/-! ### PLACE -/

/-- PLACE's field test. -/
theorem placeBadField_iff (f : PlaceFields) :
    (!vehicleOk f.vehicle || (tierOf? f.tier).isNone || !minuteOk f.departure || (classOf? f.cls).isNone ||
        !f.earliest?.all minuteOk) = true ↔
      f.vehicle = 0 ∨ 65534 < f.vehicle ∨ 2 < f.tier ∨ 10079 < f.departure ∨ 15 < f.cls ∨
        (f.presence.getLsbD 0 = true ∧ 10079 < f.earliest) := by
  have hearliest : (!f.earliest?.all minuteOk) = true ↔ f.presence.getLsbD 0 = true ∧ 10079 < f.earliest := by
    unfold PlaceFields.earliest?
    cases f.presence.getLsbD 0 <;> simp [← Bool.not_eq_true, minuteOk_iff]
  simp only [Bool.or_eq_true, tierOf_isNone_iff, classOf_isNone_iff, hearliest, Bool.not_eq_true', ← Bool.not_eq_true,
    vehicleOk_iff, minuteOk_iff]
  grind

/-- Settles O12: PLACE's four checks, one after the other. -/
theorem placeAtPort : Obligations.PlaceAtPort := by
  intro s tag f h
  rw [show Instr.place tag f = (Request.place f).command tag from rfl, exec_ready (r := .place f) h nofun]
  show Host.Outcome.next ((s.beginRequest _ tag).placeRequest f).finish = _
  rw [placeRequest_judged, State.placeChecks]
  simp only [judged_cons, judged_nil, beginRequest_refuse, beginRequest_present]
  congr 2
  exact if_congr (by simp [State.beginRequest]) rfl
    (if_congr (placeBadField_iff f) rfl (if_congr Iff.rfl rfl (if_congr (classUndefined_iff s f.cls) rfl rfl)))

/-! ### AMEND's fields (R11, R12, R180) -/

theorem locked_iff (f : AmendFields) (x : OrderState) : AmendFields.locked f x = true ↔
    (f.mask.getLsbD 2 = true ∧ (x = .heating ∨ x = .holding)) ∨
      (f.mask.getLsbD 4 = true ∧ (x = .waiting ∨ x = .heating ∨ x = .holding ∨ x = .stalled)) := by
  unfold AmendFields.locked AmendFields.cls? AmendFields.vehicle?
  cases f.mask.getLsbD 2 <;> cases f.mask.getLsbD 4 <;> simp [or_assoc]

theorem amendBadField_iff (f : AmendFields) : AmendFields.badField f = true ↔
    (f.mask.getLsbD 4 = true ∧ (f.vehicle = 0 ∨ 65534 < f.vehicle)) ∨
      (f.mask.getLsbD 3 = true ∧ 2 < f.tier) ∨
      (f.mask.getLsbD 0 = true ∧ 10079 < f.departure) ∨
      (f.mask.getLsbD 2 = true ∧ 15 < f.cls) ∨
      (f.mask.getLsbD 5 = true ∧ 10079 < f.earliest) ∨
      (f.mask.getLsbD 5 = true ∧ f.mask.getLsbD 6 = true) ∨
      (f.mask.getLsbD 7 = true ∧ f.mask.getLsbD 8 = true) := by
  have hvehicle : (!f.vehicle?.all vehicleOk) = true ↔ f.mask.getLsbD 4 = true ∧ (f.vehicle = 0 ∨ 65534 < f.vehicle) := by
    unfold AmendFields.vehicle?
    cases f.mask.getLsbD 4 <;> simp [← Bool.not_eq_true, vehicleOk_iff]
    omega
  have htier : f.tier?.any (fun t => (tierOf? t).isNone) = true ↔ f.mask.getLsbD 3 = true ∧ 2 < f.tier := by
    unfold AmendFields.tier?
    cases f.mask.getLsbD 3 with
    | false => simp
    | true => simpa using tierOf_isNone_iff f.tier
  have hdeparture : (!f.departure?.all minuteOk) = true ↔ f.mask.getLsbD 0 = true ∧ 10079 < f.departure := by
    unfold AmendFields.departure?
    cases f.mask.getLsbD 0 <;> simp [← Bool.not_eq_true, minuteOk_iff]
  have hcls : f.cls?.any (fun c => (classOf? c).isNone) = true ↔ f.mask.getLsbD 2 = true ∧ 15 < f.cls := by
    unfold AmendFields.cls?
    cases f.mask.getLsbD 2 with
    | false => simp
    | true => simpa using classOf_isNone_iff f.cls
  have hearliest : (!f.setEarliest?.all minuteOk) = true ↔ f.mask.getLsbD 5 = true ∧ 10079 < f.earliest := by
    unfold AmendFields.setEarliest?
    cases f.mask.getLsbD 5 <;> simp [← Bool.not_eq_true, minuteOk_iff]
  have hboth : (f.setEarliest?.isSome && f.clearsEarliest) = true ↔ f.mask.getLsbD 5 = true ∧ f.mask.getLsbD 6 = true := by
    unfold AmendFields.setEarliest? AmendFields.clearsEarliest
    cases f.mask.getLsbD 5 <;> simp
  have hholds : (f.setHold?.isSome && f.clearsHold) = true ↔ f.mask.getLsbD 7 = true ∧ f.mask.getLsbD 8 = true := by
    unfold AmendFields.setHold? AmendFields.clearsHold
    cases f.mask.getLsbD 7 <;> simp
  unfold AmendFields.badField
  simp only [Bool.or_eq_true, hvehicle, htier, hdeparture, hcls, hearliest, hboth, hholds, or_assoc]

/-- The clamps an AMEND shows in its own values. -/
theorem amendClampsSeen_iff (s : State) (f : AmendFields) : s.amendClampsSeen f = true ↔
    (f.mask.getLsbD 1 = true ∧ (f.target < 100 ∨ 280 < f.target)) ∨ (f.mask.getLsbD 7 = true ∧ 60 < f.hold) ∨
      (f.mask.getLsbD 5 = true ∧ f.mask.getLsbD 0 = true ∧ 0 ≤ aheadMinutes s.clock.minute f.earliest ∧
        aheadMinutes s.clock.minute f.departure < aheadMinutes s.clock.minute f.earliest) := by
  have htarget : f.target?.any (fun t => decide (t < 100) || decide (280 < t)) = true ↔
      f.mask.getLsbD 1 = true ∧ (f.target < 100 ∨ 280 < f.target) := by
    unfold AmendFields.target?
    cases f.mask.getLsbD 1 <;> simp
  have hhold : f.setHold?.any (fun h => decide (60 < h)) = true ↔ f.mask.getLsbD 7 = true ∧ 60 < f.hold := by
    unfold AmendFields.setHold?
    cases f.mask.getLsbD 7 <;> simp
  unfold State.amendClampsSeen
  simp only [Bool.or_eq_true, htarget, hhold, or_assoc]
  refine or_congr_right (or_congr_right ?_)
  unfold AmendFields.setEarliest? AmendFields.departure?
  cases f.mask.getLsbD 5 <;> cases f.mask.getLsbD 0 <;> simp [clampsEarliest_iff]

/-! ### The changes (R11, R14, R16, R29, R168) -/

theorem postChange_eq (s : State) (c : Change) (tag : Byte) :
    (s.beginRequest (.change c) tag).postChange c = s.postedAs c tag (s.postedClamped c) := rfl

/-- Settles O13: the checks of each change, one after the other, and then the posting. -/
theorem changesPosted : Obligations.ChangesPosted := by
  refine ⟨fun s tag f clamped h hclamped => ?amend, fun s tag h => ⟨fun hp => ?withdraw, fun hp => ?release⟩⟩
  case amend =>
    obtain rfl : s.postedClamped (.amend f) = clamped :=
      Bool.eq_iff_iff.mpr ((amendClampsSeen_iff s f).trans hclamped.symm)
    rw [show Instr.amend tag f = (Request.change (.amend f)).command tag from rfl, exec_postable h,
      postOrRefuse_judged, State.changeChecks, State.amendDirectoryChecks, State.amendFieldChecks]
    simp only [List.cons_append, List.nil_append, judged_cons, judged_nil, beginRequest_refuse, postChange_eq,
      decide_eq_true_eq]
    congr 2
    exact if_congr Iff.rfl rfl (if_congr Iff.rfl rfl (if_congr Iff.rfl rfl (if_congr Iff.rfl rfl
      (if_congr (option_any_iff _ _) rfl (if_congr (option_any_iff _ _) rfl rfl)))))
  case withdraw =>
    rw [show Instr.withdraw tag h = (Request.change (.withdraw h)).command tag from rfl, exec_postable hp,
      postOrRefuse_judged, State.changeChecks]
    simp only [judged_cons, judged_nil, beginRequest_refuse, postChange_eq, decide_eq_true_eq]
    rw [show (s.beginRequest (.change (.withdraw h)) tag).store = s.store from rfl]
    cases s.store.rawVerdict h <;> rfl
  case release =>
    rw [show Instr.release tag h = (Request.change (.release h)).command tag from rfl, exec_postable hp,
      postOrRefuse_judged, State.changeChecks]
    simp only [judged_cons, judged_nil, beginRequest_refuse, postChange_eq, decide_eq_true_eq]
    rw [show (s.beginRequest (.change (.release h)) tag).store = s.store from rfl]
    cases s.store.rawVerdict h <;> rfl

/-! ### LOOKUP and FIND (R33, R170) -/

/-- Settles O15. -/
theorem lookupFindAtPort : Obligations.LookupFindAtPort := by
  intro s tag
  refine ⟨fun r h => ?lookup, fun v h => ?find⟩
  case lookup =>
    rw [show Instr.lookup tag r = (Request.lookup r).command tag from rfl, exec_ready (r := .lookup r) h nofun]
    show Host.Outcome.next ((s.beginRequest _ tag).lookupRequest r).finish = _
    unfold State.lookupRequest
    cases r.handle? with
    | none => rfl
    | some x => rfl
  case find =>
    rw [show Instr.find tag v = (Request.find v).command tag from rfl, exec_ready (r := .find v) h nofun]
    show Host.Outcome.next ((s.beginRequest _ tag).findRequest v).finish = _
    unfold State.findRequest
    congr 2
    exact if_congr (vehicleOk_iff v) rfl rfl

/-! ### The walks (R171, R172) -/

theorem exec_walkStart {s : State} (h : s.ready) (tag : Byte) (form : Nat) :
    exec (.walkStart tag form) s = .next ((s.beginRequest (.walkStart form) tag).walkStartRequest form).finish :=
  exec_ready (r := .walkStart form) h nofun tag

theorem exec_walkNext {s : State} (h : s.ready) (tag : Byte) :
    exec (.walkNext tag) s = .next (s.beginRequest .walkNext tag).walkNextRequest.finish :=
  exec_ready (r := .walkNext) h nofun tag

theorem slotStep_some {s : State} {r : Request} {tag : Byte} {above : Fin 64 → Bool} {n : Fin 64}
    (h : s.store.nextOccupied above = some n) :
    (s.beginRequest r tag).slotStep above = (s.inAccess r tag (.read (s.store.slotHandle n) .done)).setWalk (.slot n) := by
  unfold State.slotStep
  rw [show (s.beginRequest r tag).store = s.store from rfl, h]
  rfl

theorem slotStep_none {s : State} {r : Request} {tag : Byte} {above : Fin 64 → Bool}
    (h : s.store.nextOccupied above = none) :
    (s.beginRequest r tag).slotStep above = (s.replied r tag .endOfWalk false []).setWalk .inactive := by
  unfold State.slotStep
  rw [show (s.beginRequest r tag).store = s.store from rfl, h]
  rfl

theorem rankStep_some {s : State} {r : Request} {tag : Byte} {returned : List Handle} {x : Handle} (status ended : Status)
    (h : s.planner.ranking.find? (fun h => !returned.contains h) = some x) :
    (s.beginRequest r tag).rankStep returned status ended =
      (s.inAccess r tag (.read x status)).setWalk (.rank (returned ++ [x]) false) := by
  unfold State.rankStep
  rw [show (s.beginRequest r tag).planner = s.planner from rfl, h]
  rfl

theorem rankStep_none {s : State} {r : Request} {tag : Byte} {returned : List Handle} (status ended : Status)
    (h : s.planner.ranking.find? (fun h => !returned.contains h) = none) :
    (s.beginRequest r tag).rankStep returned status ended = (s.replied r tag ended false []).setWalk .inactive := by
  unfold State.rankStep
  rw [show (s.beginRequest r tag).planner = s.planner from rfl, h]
  rfl

/-- A RANK walk that begins reads the head of the ranking. -/
theorem rankStep_first (s : State) (r : Request) (tag : Byte) (status ended : Status) :
    (s.beginRequest r tag).rankStep [] status ended =
      match s.planner.ranking with
      | [] => (s.replied r tag ended false []).setWalk .inactive
      | h :: _ => (s.inAccess r tag (.read h status)).setWalk (.rank [h] false) := by
  cases hl : s.planner.ranking with
  | nil => exact rankStep_none status ended (by rw [hl]; rfl)
  | cons h t => exact rankStep_some status ended (by rw [hl]; rfl)

/-- Settles O16. -/
theorem walks : Obligations.Walks := by
  refine ⟨fun s tag => ⟨fun h => ⟨fun n hn => ?slotStart, fun hfree => ?slotNone⟩,
      fun last h hw => ⟨fun n hn => ?slotNext, fun hfree => ?slotEnd⟩⟩,
    fun s tag => ⟨fun h => ?rankStart, fun h hw => ?inactive, fun returned h hw => ?restarted,
      fun returned before x after h hw hl hbefore hx => ?rankNext, fun returned h hw hall => ?rankEnd,
      fun form hform h => ?badForm⟩⟩
  case slotStart =>
    rw [exec_walkStart h, State.walkStartRequest, slotStep_some (nextOccupied_of (b := 0) (by simp) hn)]
  case slotNone =>
    rw [exec_walkStart h, State.walkStartRequest, slotStep_none (nextOccupied_none fun n _ => hfree n)]
  case slotNext =>
    rw [exec_walkNext h, State.walkNextRequest, show (s.beginRequest .walkNext tag).link.walk = _ from hw]
    dsimp only
    rw [slotStep_some (nextOccupied_of (p := fun n => last < n) (fun m => decide_eq_true_iff.trans Iff.rfl) hn)]
  case slotEnd =>
    rw [exec_walkNext h, State.walkNextRequest, show (s.beginRequest .walkNext tag).link.walk = _ from hw]
    dsimp only
    rw [slotStep_none (nextOccupied_none fun n hn => hfree n (of_decide_eq_true hn))]
  case rankStart =>
    rw [exec_walkStart h, State.walkStartRequest]
    exact congrArg (fun t => Host.Outcome.next (State.finish t)) (rankStep_first s (.walkStart 1) tag _ _)
  case inactive =>
    rw [exec_walkNext h, State.walkNextRequest, show (s.beginRequest .walkNext tag).link.walk = _ from hw]
    rfl
  case restarted =>
    rw [exec_walkNext h, State.walkNextRequest, show (s.beginRequest .walkNext tag).link.walk = _ from hw]
    exact congrArg (fun t => Host.Outcome.next (State.finish t)) (rankStep_first s .walkNext tag _ _)
  case rankNext =>
    have hfind : s.planner.ranking.find? (fun h => !returned.contains h) = some x := by
      rw [List.find?_eq_some_iff_append]
      exact ⟨by simpa using hx, before, after, hl, fun y hy => by simpa using hbefore y hy⟩
    rw [exec_walkNext h, State.walkNextRequest, show (s.beginRequest .walkNext tag).link.walk = _ from hw]
    dsimp only
    rw [rankStep_some _ _ hfind]
  case rankEnd =>
    have hfind : s.planner.ranking.find? (fun h => !returned.contains h) = none := by
      rw [List.find?_eq_none]
      intro y hy
      simpa using hall y hy
    rw [exec_walkNext h, State.walkNextRequest, show (s.beginRequest .walkNext tag).link.walk = _ from hw]
    dsimp only
    rw [rankStep_none _ _ hfind]
  case badForm =>
    rw [exec_walkStart h, State.walkStartRequest]
    · rfl
    · omega
    · omega

end Sys2Proof.Machine

/-! The record after an AMEND (01 section 2.4), and requests that wait for the posted changes ahead of them (11 section
12.2). -/

namespace Sys2Proof.Machine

■ ■ ■ ■

• WHAT TO PRODUCE
Above is a listing; print exactly its lines from the one with "h) = some x)" through the one with "h => !returned.contains h) = none)", and no other lines.

• PROBLEM SOLUTION
    (h : s.planner.ranking.find? (fun h => !returned.contains h) = some x) :
    (s.beginRequest r tag).rankStep returned status ended =
      (s.inAccess r tag (.read x status)).setWalk (.rank (returned ++ [x]) false) := by
  unfold State.rankStep
  rw [show (s.beginRequest r tag).planner = s.planner from rfl, h]
  rfl

theorem rankStep_none {s : State} {r : Request} {tag : Byte} {returned : List Handle} (status ended : Status)
    (h : s.planner.ranking.find? (fun h => !returned.contains h) = none) :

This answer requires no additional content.